● Brief
Scan the records for "triggerIgnored" and copy each line that contains it.

● Records to use
-- ==== Sys2Proof/Machine/GroupRequests.lean ====
section
/-! DEFINITION. GROUP CONFIG, GO, STOP and STATUS, the fire, and the TRIG edge (chapter 7). -/

namespace Sys2Proof.Machine

open Sys2Proof

/-! ## The fire (R123) -/

/-- A READY member at the fire: RUNNING with its first slot ACTIVE; an INTERNAL divider restarts (R34, R123, R26). -/
def Lane.fireAt (now : Nat) (ln : Lane) : Lane :=
  let ln' := match ln.oldestSlot with
    | some n => ln.run n
    | none => { ln with state := .running }
  { ln' with awaitingFirstBeat := true,
             dividerStart := match ln.config.clock with
               | .internal _ => now
               | .external => ln.dividerStart }

/-- The members that a fire starts, ascending. -/
def State.readyMembers (s : State) (g : GroupName) : List LaneId :=
  (s.members g).filter fun l => decide ((s.lane l).state = .ready)

/-- The fire of an ARMED group (R123). -/
def State.fire (s : State) (g : GroupName) : State :=
  let started := s.readyMembers g
  let s := started.foldl (fun s l => s.mapLane l (Lane.fireAt s.now)) s
  (s.setGroup g { s.group g with state := .fired }).offer (.groupFired g started)

/-! ## GROUP CONFIG (R119) -/

def ownGroupConfig (e : Entry) (x : GroupName × TriggerSource × Bool) (s : State) : State :=
  if (s.group x.1).state = .opened then
    (s.setGroup x.1 { s.group x.1 with trigger := x.2.1, haltTogether := x.2.2 }).answer e.tag .ok .none
  else s.answer e.tag .wrongState .none

def serveGroupConfig : Service := dispatchTo parseGroupConfig ownGroupConfig

/-- GROUP_CONFIG (R119). -/
def execGroupConfig (tag : Byte) (payload : List Byte) (s : State) : Host.Outcome State Fault Refusal :=
  s.happen fun s => s.receiveRequest tag 0x50 payload serveGroupConfig

/-! ## GROUP GO (R121) -/

def ownGroupGo (e : Entry) (g : GroupName) (s : State) : State :=
  if (s.group g).trigger = .request ∧ (s.group g).state = .armed then (s.fire g).answer e.tag .ok .none
  else s.answer e.tag .wrongState .none

def serveGroupGo : Service := dispatchTo parseGroup ownGroupGo

/-- GROUP_GO (R121). -/
def execGroupGo (tag : Byte) (payload : List Byte) (s : State) : Host.Outcome State Fault Refusal :=
  s.happen fun s => s.receiveRequest tag 0x51 payload serveGroupGo

/-! ## GROUP STOP (R126) -/

/-- LANE STOP NOW to each member in ascending lane order, without halt-together; IDLE, HALTED, ENDING and RESETTING
members are passed over. -/
def State.stopMembers (s : State) (g : GroupName) : State :=
  (s.members g).foldl (fun s l => s.haltOne l .request) s

def ownGroupStop (e : Entry) (g : GroupName) (s : State) : State :=
  ((s.stopMembers g).answer e.tag .ok .none).endEvent

def serveGroupStop : Service := dispatchTo parseGroup ownGroupStop

/-- GROUP_STOP (R126). -/
def execGroupStop (tag : Byte) (payload : List Byte) (s : State) : Host.Outcome State Fault Refusal :=
  s.happen fun s => s.receiveRequest tag 0x52 payload serveGroupStop

/-! ## GROUP STATUS (R127) -/

def State.groupReport (s : State) (g : GroupName) : GroupReport :=
  { group := s.group g, members := (s.members g).map fun l => (l, (s.lane l).state) }

def ownGroupStatus (e : Entry) (g : GroupName) (s : State) : State :=
  s.answer e.tag .ok (.groupStatus (s.groupReport g))

def serveGroupStatus : Service := dispatchTo parseGroup ownGroupStatus

/-- GROUP_STATUS (R127). -/
def execGroupStatus (tag : Byte) (payload : List Byte) (s : State) : Host.Outcome State Fault Refusal :=
  s.happen fun s => s.receiveRequest tag 0x53 payload serveGroupStatus

/-! ## TRIG (R122) -/

/-- The edge is of the kind the trigger source waits for (Table 7-3). -/
def TriggerSource.waitsFor (t : TriggerSource) (rising : Bool) : Bool :=
  match t with
  | .pinRise => rising
  | .pinFall => !rising
  | .request => false

/-- A TRIG edge at one group (Table 7-3). -/
def State.edgeAt (s : State) (rising : Bool) (g : GroupName) : State :=
  if (s.group g).trigger.waitsFor rising then
    match (s.group g).state with
    | .armed => s.fire g
    | .opened => s.offer (.triggerIgnored g .opened)
    | .fired => s.offer (.triggerIgnored g .fired)
  else s

/-- TRIG_EDGE (R122): a changed level that has held for 50 ns is an edge, offered to both groups; the order of their
notices is free (log entries 12, 17). -/
def execTrigEdge (level : Bool) (heldNs : Nat) (s : State) : Host.Outcome State Fault Refusal :=
  s.happen fun s =>
    if level = s.trigLevel ∨ heldNs < Config.edgeNs then s
    else
      let s := { s with trigLevel := level }
      if Config.g1First s.event then (s.edgeAt level .g1).edgeAt level .g2
      else (s.edgeAt level .g2).edgeAt level .g1

end Sys2Proof.Machine
end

● Answer section
    | .opened => s.offer (.triggerIgnored g .opened)
    | .fired => s.offer (.triggerIgnored g .fired)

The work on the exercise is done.